/-- What load leaves unchanged. -/
@[simp] theorem load_frame (s : State) : (load s).slots = s.slots ∧ (load s).queue = s.queue ∧ (load
    s).completions = s.completions ∧ (load s).exec = s.exec ∧ (load s).carriage = s.carriage ∧ (load s).fire =
    s.fire ∧ (load s).heat = s.heat ∧ (load s).counters = s.counters ∧ (load s).params = s.params ∧ (load
    s).lines = s.lines ∧ (load s).txLine = s.txLine ∧ (load s).motorStep = s.motorStep ∧ (load s).freeCount =
    s.freeCount ∧ (load s).pending = s.pending ∧ (load s).link.mode = s.link.mode ∧ (load s).link.received =
    s.link.received ∧ (load s).link.replies = s.link.replies ∧ (load s).link.mask = s.link.mask ∧ (load
    s).link.tx = s.link.tx ∧ (load s).paper.jamDue = s.paper.jamDue ∧ (load s).engine.resetPending =
    s.engine.resetPending ∧ (load s).engine.firstFault = s.engine.firstFault ∧ (load s).engine.further =
    s.engine.further ∧ (load s).engine.overlayMode = s.engine.overlayMode ∧ (load s).engine.overlayInputs =
    s.engine.overlayInputs ∧ (load s).engine.outputs = s.engine.outputs := by
  unfold load
  (repeat' split) <;> simp

/-- What carriageRest leaves unchanged. -/
@[simp] theorem carriageRest_frame (s : State) : (carriageRest s).paper = s.paper ∧ (carriageRest s).params =
    s.params ∧ (carriageRest s).lines = s.lines ∧ (carriageRest s).txLine = s.txLine ∧ (carriageRest
    s).motorStep = s.motorStep ∧ (carriageRest s).freeCount = s.freeCount ∧ (carriageRest s).pending = s.pending
    ∧ (carriageRest s).link.mode = s.link.mode ∧ (carriageRest s).link.received = s.link.received ∧
    (carriageRest s).link.replies = s.link.replies ∧ (carriageRest s).link.mask = s.link.mask ∧ (carriageRest
    s).link.tx = s.link.tx ∧ (carriageRest s).holds.paperOut = s.holds.paperOut ∧ (carriageRest s).fire.pinMap =
    s.fire.pinMap ∧ (carriageRest s).fire.inhibit = s.fire.inhibit ∧ (carriageRest s).fire.failed =
    s.fire.failed ∧ (carriageRest s).fire.openCounts = s.fire.openCounts ∧ (carriageRest s).fire.table =
    s.fire.table ∧ (carriageRest s).fire.pendingTable = s.fire.pendingTable ∧ (carriageRest s).fire.driving =
    s.fire.driving ∧ (carriageRest s).heat.h = s.heat.h ∧ (carriageRest s).engine.firstFault =
    s.engine.firstFault ∧ (carriageRest s).engine.further = s.engine.further ∧ (carriageRest
    s).engine.overlayMode = s.engine.overlayMode ∧ (carriageRest s).engine.overlayInputs =
    s.engine.overlayInputs ∧ (carriageRest s).counters.snapshot = s.counters.snapshot := by
  unfold carriageRest
  split <;> simp

/-- What feedRest leaves unchanged. -/
@[simp] theorem feedRest_frame (m : FeedMove) (s : State) : (feedRest m s).params = s.params ∧ (feedRest m
    s).lines = s.lines ∧ (feedRest m s).txLine = s.txLine ∧ (feedRest m s).motorStep = s.motorStep ∧ (feedRest m
    s).freeCount = s.freeCount ∧ (feedRest m s).pending = s.pending ∧ (feedRest m s).link.mode = s.link.mode ∧
    (feedRest m s).link.received = s.link.received ∧ (feedRest m s).link.replies = s.link.replies ∧ (feedRest m
    s).link.mask = s.link.mask ∧ (feedRest m s).link.tx = s.link.tx ∧ (feedRest m s).holds.paperOut =
    s.holds.paperOut ∧ (feedRest m s).fire.pinMap = s.fire.pinMap ∧ (feedRest m s).fire.inhibit = s.fire.inhibit
    ∧ (feedRest m s).fire.failed = s.fire.failed ∧ (feedRest m s).fire.openCounts = s.fire.openCounts ∧
    (feedRest m s).fire.table = s.fire.table ∧ (feedRest m s).fire.pendingTable = s.fire.pendingTable ∧
    (feedRest m s).fire.driving = s.fire.driving ∧ (feedRest m s).heat.h = s.heat.h ∧ (feedRest m
    s).paper.active = s.paper.active ∧ (feedRest m s).paper.next = s.paper.next ∧ (feedRest m s).paper.jamDue =
    s.paper.jamDue ∧ (feedRest m s).engine.firstFault = s.engine.firstFault ∧ (feedRest m s).engine.further =
    s.engine.further ∧ (feedRest m s).engine.overlayMode = s.engine.overlayMode ∧ (feedRest m
    s).engine.overlayInputs = s.engine.overlayInputs ∧ (feedRest m s).counters.snapshot = s.counters.snapshot := by
  unfold feedRest
  (repeat' split) <;> simp

/-- What afterSetp leaves unchanged. -/
@[simp] theorem afterSetp_frame (id : ParamId) (s : State) : (afterSetp id s).link = s.link ∧ (afterSetp id
    s).slots = s.slots ∧ (afterSetp id s).queue = s.queue ∧ (afterSetp id s).completions = s.completions ∧
    (afterSetp id s).holds = s.holds ∧ (afterSetp id s).fire = s.fire ∧ (afterSetp id s).paper = s.paper ∧
    (afterSetp id s).counters = s.counters ∧ (afterSetp id s).params = s.params ∧ (afterSetp id s).lines =
    s.lines ∧ (afterSetp id s).txLine = s.txLine ∧ (afterSetp id s).motorStep = s.motorStep ∧ (afterSetp id
    s).freeCount = s.freeCount ∧ (afterSetp id s).pending = s.pending ∧ (afterSetp id s).exec.failing =
    s.exec.failing ∧ (afterSetp id s).carriage.homed = s.carriage.homed ∧ (afterSetp id s).heat.h = s.heat.h ∧
    (afterSetp id s).engine.resetPending = s.engine.resetPending ∧ (afterSetp id s).engine.firstFault =
    s.engine.firstFault ∧ (afterSetp id s).engine.further = s.engine.further ∧ (afterSetp id
    s).engine.overlayMode = s.engine.overlayMode ∧ (afterSetp id s).engine.overlayInputs =
    s.engine.overlayInputs := by
  unfold afterSetp
  split <;> simp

▸ EXERCISE BRIEF
The whole of the data above must be given again, unaltered and complete.

▸ ANSWER TO THE PROBLEM
/-- What load leaves unchanged. -/
@[simp] theorem load_frame (s : State) : (load s).slots = s.slots ∧ (load s).queue = s.queue ∧ (load
    s).completions = s.completions ∧ (load s).exec = s.exec ∧ (load s).carriage = s.carriage ∧ (load s).fire =
    s.fire ∧ (load s).heat = s.heat ∧ (load s).counters = s.counters ∧ (load s).params = s.params ∧ (load
    s).lines = s.lines ∧ (load s).txLine = s.txLine ∧ (load s).motorStep = s.motorStep ∧ (load s).freeCount =
    s.freeCount ∧ (load s).pending = s.pending ∧ (load s).link.mode = s.link.mode ∧ (load s).link.received =
    s.link.received ∧ (load s).link.replies = s.link.replies ∧ (load s).link.mask = s.link.mask ∧ (load
    s).link.tx = s.link.tx ∧ (load s).paper.jamDue = s.paper.jamDue ∧ (load s).engine.resetPending =
    s.engine.resetPending ∧ (load s).engine.firstFault = s.engine.firstFault ∧ (load s).engine.further =
    s.engine.further ∧ (load s).engine.overlayMode = s.engine.overlayMode ∧ (load s).engine.overlayInputs =
    s.engine.overlayInputs ∧ (load s).engine.outputs = s.engine.outputs := by
  unfold load
  (repeat' split) <;> simp

/-- What carriageRest leaves unchanged. -/
@[simp] theorem carriageRest_frame (s : State) : (carriageRest s).paper = s.paper ∧ (carriageRest s).params =
    s.params ∧ (carriageRest s).lines = s.lines ∧ (carriageRest s).txLine = s.txLine ∧ (carriageRest
    s).motorStep = s.motorStep ∧ (carriageRest s).freeCount = s.freeCount ∧ (carriageRest s).pending = s.pending
    ∧ (carriageRest s).link.mode = s.link.mode ∧ (carriageRest s).link.received = s.link.received ∧
    (carriageRest s).link.replies = s.link.replies ∧ (carriageRest s).link.mask = s.link.mask ∧ (carriageRest
    s).link.tx = s.link.tx ∧ (carriageRest s).holds.paperOut = s.holds.paperOut ∧ (carriageRest s).fire.pinMap =
    s.fire.pinMap ∧ (carriageRest s).fire.inhibit = s.fire.inhibit ∧ (carriageRest s).fire.failed =
    s.fire.failed ∧ (carriageRest s).fire.openCounts = s.fire.openCounts ∧ (carriageRest s).fire.table =
    s.fire.table ∧ (carriageRest s).fire.pendingTable = s.fire.pendingTable ∧ (carriageRest s).fire.driving =
    s.fire.driving ∧ (carriageRest s).heat.h = s.heat.h ∧ (carriageRest s).engine.firstFault =
    s.engine.firstFault ∧ (carriageRest s).engine.further = s.engine.further ∧ (carriageRest
    s).engine.overlayMode = s.engine.overlayMode ∧ (carriageRest s).engine.overlayInputs =
    s.engine.overlayInputs ∧ (carriageRest s).counters.snapshot = s.counters.snapshot := by
  unfold carriageRest
  split <;> simp

/-- What feedRest leaves unchanged. -/
@[simp] theorem feedRest_frame (m : FeedMove) (s : State) : (feedRest m s).params = s.params ∧ (feedRest m
    s).lines = s.lines ∧ (feedRest m s).txLine = s.txLine ∧ (feedRest m s).motorStep = s.motorStep ∧ (feedRest m
    s).freeCount = s.freeCount ∧ (feedRest m s).pending = s.pending ∧ (feedRest m s).link.mode = s.link.mode ∧
    (feedRest m s).link.received = s.link.received ∧ (feedRest m s).link.replies = s.link.replies ∧ (feedRest m
    s).link.mask = s.link.mask ∧ (feedRest m s).link.tx = s.link.tx ∧ (feedRest m s).holds.paperOut =
    s.holds.paperOut ∧ (feedRest m s).fire.pinMap = s.fire.pinMap ∧ (feedRest m s).fire.inhibit = s.fire.inhibit
    ∧ (feedRest m s).fire.failed = s.fire.failed ∧ (feedRest m s).fire.openCounts = s.fire.openCounts ∧
    (feedRest m s).fire.table = s.fire.table ∧ (feedRest m s).fire.pendingTable = s.fire.pendingTable ∧
    (feedRest m s).fire.driving = s.fire.driving ∧ (feedRest m s).heat.h = s.heat.h ∧ (feedRest m
    s).paper.active = s.paper.active ∧ (feedRest m s).paper.next = s.paper.next ∧ (feedRest m s).paper.jamDue =
    s.paper.jamDue ∧ (feedRest m s).engine.firstFault = s.engine.firstFault ∧ (feedRest m s).engine.further =
    s.engine.further ∧ (feedRest m s).engine.overlayMode = s.engine.overlayMode ∧ (feedRest m
    s).engine.overlayInputs = s.engine.overlayInputs ∧ (feedRest m s).counters.snapshot = s.counters.snapshot := by
  unfold feedRest
  (repeat' split) <;> simp

/-- What afterSetp leaves unchanged. -/
@[simp] theorem afterSetp_frame (id : ParamId) (s : State) : (afterSetp id s).link = s.link ∧ (afterSetp id
    s).slots = s.slots ∧ (afterSetp id s).queue = s.queue ∧ (afterSetp id s).completions = s.completions ∧
    (afterSetp id s).holds = s.holds ∧ (afterSetp id s).fire = s.fire ∧ (afterSetp id s).paper = s.paper ∧
    (afterSetp id s).counters = s.counters ∧ (afterSetp id s).params = s.params ∧ (afterSetp id s).lines =
    s.lines ∧ (afterSetp id s).txLine = s.txLine ∧ (afterSetp id s).motorStep = s.motorStep ∧ (afterSetp id
    s).freeCount = s.freeCount ∧ (afterSetp id s).pending = s.pending ∧ (afterSetp id s).exec.failing =
    s.exec.failing ∧ (afterSetp id s).carriage.homed = s.carriage.homed ∧ (afterSetp id s).heat.h = s.heat.h ∧
    (afterSetp id s).engine.resetPending = s.engine.resetPending ∧ (afterSetp id s).engine.firstFault =
    s.engine.firstFault ∧ (afterSetp id s).engine.further = s.engine.further ∧ (afterSetp id
    s).engine.overlayMode = s.engine.overlayMode ∧ (afterSetp id s).engine.overlayInputs =
    s.engine.overlayInputs := by
  unfold afterSetp
  split <;> simp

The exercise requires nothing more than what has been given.